**Exercise instructions:**
Give back exactly the stretch of data below from the line holding "def Config.busRecoveryOnFail : Bool := false" through the line holding "for it, and", both ends included, and leave the remaining lines out.

■ ■ ■ ■ ■

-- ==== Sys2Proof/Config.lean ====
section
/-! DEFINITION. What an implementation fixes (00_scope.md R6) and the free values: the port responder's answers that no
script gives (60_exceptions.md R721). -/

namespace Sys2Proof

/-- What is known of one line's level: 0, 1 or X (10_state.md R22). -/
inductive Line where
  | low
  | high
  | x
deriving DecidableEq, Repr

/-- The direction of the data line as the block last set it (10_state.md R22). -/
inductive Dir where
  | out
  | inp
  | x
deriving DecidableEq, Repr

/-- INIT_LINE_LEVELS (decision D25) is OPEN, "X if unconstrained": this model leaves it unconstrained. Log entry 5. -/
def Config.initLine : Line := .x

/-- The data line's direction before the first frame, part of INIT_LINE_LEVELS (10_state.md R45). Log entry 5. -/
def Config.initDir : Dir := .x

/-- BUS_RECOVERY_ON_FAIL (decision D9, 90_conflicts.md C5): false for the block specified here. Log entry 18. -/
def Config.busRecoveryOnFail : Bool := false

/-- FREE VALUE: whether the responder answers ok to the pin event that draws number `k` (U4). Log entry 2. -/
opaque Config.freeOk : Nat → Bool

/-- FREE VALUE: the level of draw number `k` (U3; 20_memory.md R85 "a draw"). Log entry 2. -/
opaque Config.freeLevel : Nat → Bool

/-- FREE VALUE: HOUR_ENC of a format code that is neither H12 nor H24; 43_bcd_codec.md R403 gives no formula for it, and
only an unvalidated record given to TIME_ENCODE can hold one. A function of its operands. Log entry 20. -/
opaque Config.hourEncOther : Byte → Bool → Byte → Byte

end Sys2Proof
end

■ ■ ■ ■ ■

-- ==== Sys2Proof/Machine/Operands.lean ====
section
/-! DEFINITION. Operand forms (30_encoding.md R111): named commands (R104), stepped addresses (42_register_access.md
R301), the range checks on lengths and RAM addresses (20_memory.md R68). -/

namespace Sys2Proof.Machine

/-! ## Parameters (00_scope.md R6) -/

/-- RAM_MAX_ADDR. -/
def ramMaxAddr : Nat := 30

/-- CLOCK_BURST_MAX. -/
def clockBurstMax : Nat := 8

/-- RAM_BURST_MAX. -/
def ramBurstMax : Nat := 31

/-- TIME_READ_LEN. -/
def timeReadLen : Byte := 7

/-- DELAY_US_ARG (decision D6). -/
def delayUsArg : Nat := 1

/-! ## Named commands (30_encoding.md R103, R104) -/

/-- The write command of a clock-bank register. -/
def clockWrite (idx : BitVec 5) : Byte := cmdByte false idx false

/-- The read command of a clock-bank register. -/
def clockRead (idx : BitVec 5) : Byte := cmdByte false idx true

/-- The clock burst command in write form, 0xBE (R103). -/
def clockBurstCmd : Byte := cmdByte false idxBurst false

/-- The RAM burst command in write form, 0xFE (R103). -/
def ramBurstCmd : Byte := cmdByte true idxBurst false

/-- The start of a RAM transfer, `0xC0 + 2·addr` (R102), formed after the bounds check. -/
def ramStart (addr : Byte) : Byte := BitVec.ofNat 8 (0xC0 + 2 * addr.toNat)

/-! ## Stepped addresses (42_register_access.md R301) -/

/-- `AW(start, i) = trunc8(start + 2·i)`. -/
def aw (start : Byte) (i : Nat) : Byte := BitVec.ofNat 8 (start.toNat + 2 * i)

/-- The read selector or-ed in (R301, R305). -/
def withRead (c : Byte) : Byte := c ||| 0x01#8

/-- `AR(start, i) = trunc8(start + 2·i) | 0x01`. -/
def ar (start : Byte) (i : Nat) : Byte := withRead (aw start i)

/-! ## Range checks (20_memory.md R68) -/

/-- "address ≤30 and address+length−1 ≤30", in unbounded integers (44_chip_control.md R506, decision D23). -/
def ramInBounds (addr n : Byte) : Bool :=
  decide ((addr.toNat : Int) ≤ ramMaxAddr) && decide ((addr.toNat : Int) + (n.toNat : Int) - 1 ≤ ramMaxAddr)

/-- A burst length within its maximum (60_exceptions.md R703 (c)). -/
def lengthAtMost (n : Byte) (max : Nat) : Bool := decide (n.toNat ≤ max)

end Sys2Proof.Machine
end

■ ■ ■ ■ ■

**Solution to this exercise:**
def Config.busRecoveryOnFail : Bool := false

/-- FREE VALUE: whether the responder answers ok to the pin event that draws number `k` (U4). Log entry 2. -/
opaque Config.freeOk : Nat → Bool

/-- FREE VALUE: the level of draw number `k` (U3; 20_memory.md R85 "a draw"). Log entry 2. -/
opaque Config.freeLevel : Nat → Bool

/-- FREE VALUE: HOUR_ENC of a format code that is neither H12 nor H24; 43_bcd_codec.md R403 gives no formula for it, and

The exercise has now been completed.